OK folks, here's part of what I promised. I took out all the tool from the third box in the photograph above and took individual pictures of everything. It looks like most of what's in this box is trim type planes. Sorry, I don't know exactly what to call them. Someone can clue me in to the correct nomenclature. There are a few braces, mallets, squares, wrenches, draw knife, etc. 

I tried to get as much detail of the planes, in terms of style and cut. If there was anything stamped on the end, I took a photo of that as well. Because photobucket is terrible and reversed the order of my shots, any pic of stamping on a plane pertains to the plane that follows in the next shot.

Zig, my grandfather, put a tag on most of them with the manufacturer and (maybe?) model number. Let me know if you want more detailed shots of any of them in particular. I'll work on getting pics of the rest another night.

The album -----> http://photobucket.com/zigtools


----------



## firemedic (Dec 26, 2010)

You've got some great tools there man!... It's a shame they won't be used 

Maybe someday you'll get the hankering to try em out!
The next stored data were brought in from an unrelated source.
-- ==== Sys2Proof/Machine/Core.lean ====
section
/-! DEFINITION. The machine as the host sees it. -/

def Sys2Proof.core : Host.Core :=
  { State := Sys2Proof.Machine.State
    Fault := Sys2Proof.Machine.Fault
    Refusal := Sys2Proof.Machine.Refusal
    step := Sys2Proof.Machine.step
    reset := Sys2Proof.Machine.State.reset }
end

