/-- LOAD SCENE (R110, R111): a refused scene number or header field; the templates in use examined one after another, each in its
fields, its lane and its tag; and when nothing fails the scene is stored whole. `ts` are templates that have passed. -/
def Obligations.LoadSceneExaminesThenStores : Prop :=
  ∀ (s : State) (f : CommandFrame), Takes s ⟨0x32, f⟩ → f.declared = 148 →
    let u := atTaking s ⟨0x32, f⟩
    let refuses : Nat → Prop := fun d => exec (.loadScene f) s = .next (refusedState u 1 3 0x32 (BitVec.ofNat 8 d))
    let sent : BitVec 16 := dat f 1 ++ dat f 2
    let modeOk : Nat → Prop := fun k => (dat f (6 + k)).toNat % 16 ≤ 1
    let bypassOk : Nat → Prop := fun k => (dat f (6 + k)).toNat / 16 ≤ 1
    let count := (dat f 5).toNat
    let headerOk := (dat f 0).toNat ≤ 11 ∧ sent.toNat < 4096 ∧ (dat f 4).toNat ≤ 1 ∧ count ≤ 8
    let lanes : Vector SceneLane 4 := Vector.ofFn fun k =>
      { on := (dat f (6 + k.val)).toNat % 16 = 1, bypass := (dat f (6 + k.val)).toNat / 16 = 1
        dry := min 4096 (dat f (10 + 2 * k.val) ++ dat f (11 + 2 * k.val) : BitVec 16).toNat }
    let examined : Nat → Except Nat Template := fun t =>
      templateOf (fun i => dat f (18 + 16 * t + i)) (if h : (dat f (19 + 16 * t)).toNat < 4 then some ⟨_, h⟩ else none)
    (32 ≤ f.operands[0].toNat → exec (.loadScene f) s = .next (refusedState u 1 4 0x32 f.operands[0])) ∧
    (∀ n : SceneId, f.operands[0].toNat = n.val →
      (11 < (dat f 0).toNat → refuses 0) ∧
      ((dat f 0).toNat ≤ 11 → 4096 ≤ sent.toNat → refuses 1) ∧
      ((dat f 0).toNat ≤ 11 → sent.toNat < 4096 → 1 < (dat f 4).toNat → refuses 3) ∧
      ((dat f 0).toNat ≤ 11 → sent.toNat < 4096 → (dat f 4).toNat ≤ 1 → 8 < count → refuses 4) ∧
      (headerOk → ∀ k : LaneId, ¬modeOk k.val → (∀ j : LaneId, j < k → modeOk j.val) → refuses (5 + k.val)) ∧
      (headerOk → (∀ j : LaneId, modeOk j.val) → ∀ k : LaneId, ¬bypassOk k.val →
        (∀ j : LaneId, j < k → bypassOk j.val) → refuses (9 + k.val)) ∧
      (headerOk → (∀ j : LaneId, modeOk j.val ∧ bypassOk j.val) → ∀ ts : List Template, ts.length ≤ count →
        (∀ (i : Nat) (h : i < ts.length), examined i = .ok ts[i] ∧ lanes[ts[i].lane].on = true ∧
          ∀ (j : Nat) (hj : j < i), ¬(ts[j].tag = ts[i].tag ∧ ts[j].lane = ts[i].lane)) →
        (ts.length = count → ∃ tonic : Fin 12, tonic.val = (dat f 0).toNat ∧
          exec (.loadScene f) s = .next (doneState
            { u with scenes := s.scenes.set n (some
                { keyMap := { tonic := tonic, members := sent.setWidth 12 ||| BitVec.twoPow 12 tonic.val
                              ref := max (-50) (min 50 (dat f 3).toInt) }
                  takeMode := if dat f 4 = 0 then .keepControl else .clearAll
                  lanes := lanes, templates := ts }) } [])) ∧
        (ts.length < count →
          (∀ e, examined ts.length = .error e → refuses (16 + 16 * ts.length + e)) ∧
          (∀ t, examined ts.length = .ok t →
            (lanes[t.lane].on = false → refuses (16 + 16 * ts.length + 1)) ∧
            (lanes[t.lane].on = true → (∃ d ∈ ts, d.tag = t.tag ∧ d.lane = t.lane) → refuses (16 + 16 * ts.length))))))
...build n burn - live n learn...


----------



## dontcallitdirt (Mar 20, 2012)

You guys have actually got me thinking of maybe starting a little project to put a couple of these to use. I'm really not much of a carpenter, but I guess you're never to old to learn. A bluebird box comes to mind. I might have to seek out some of the other sub-forums to get some advice on where to start with that.


----------



## DannyBoy (Dec 5, 2011)

The one that jumps at me in the Stanley camfer plane. That is a fairly rare plane and depending on the iron and if all the parts are with it, could be worth anywhere from $200.00 to $700.00. Is there a second head for it to do beading/reeding work? Also some of the molding planes you have are intersting as well. I am with the other folks, learn how to use them and you will understand them more. They are tools and in working order are worth more as a legacy than as a collection. Put to work, even it is just to make little things around the house.


----------



## FarmerJim (Mar 22, 2012)

My G Granddad was a cabinetmaker trained in England. He came over when he was 21 and made a living doing trim work in big houses in the nearest city. A few years ago some of my cousins donated his tools to the historical museum in their town. Sure would have liked to have gotten my hands on those.


----------



## Gerry KIERNAN (Apr 20, 2007)

If you have a den or rec room tools like these would make a great display wall.

Gerry


----------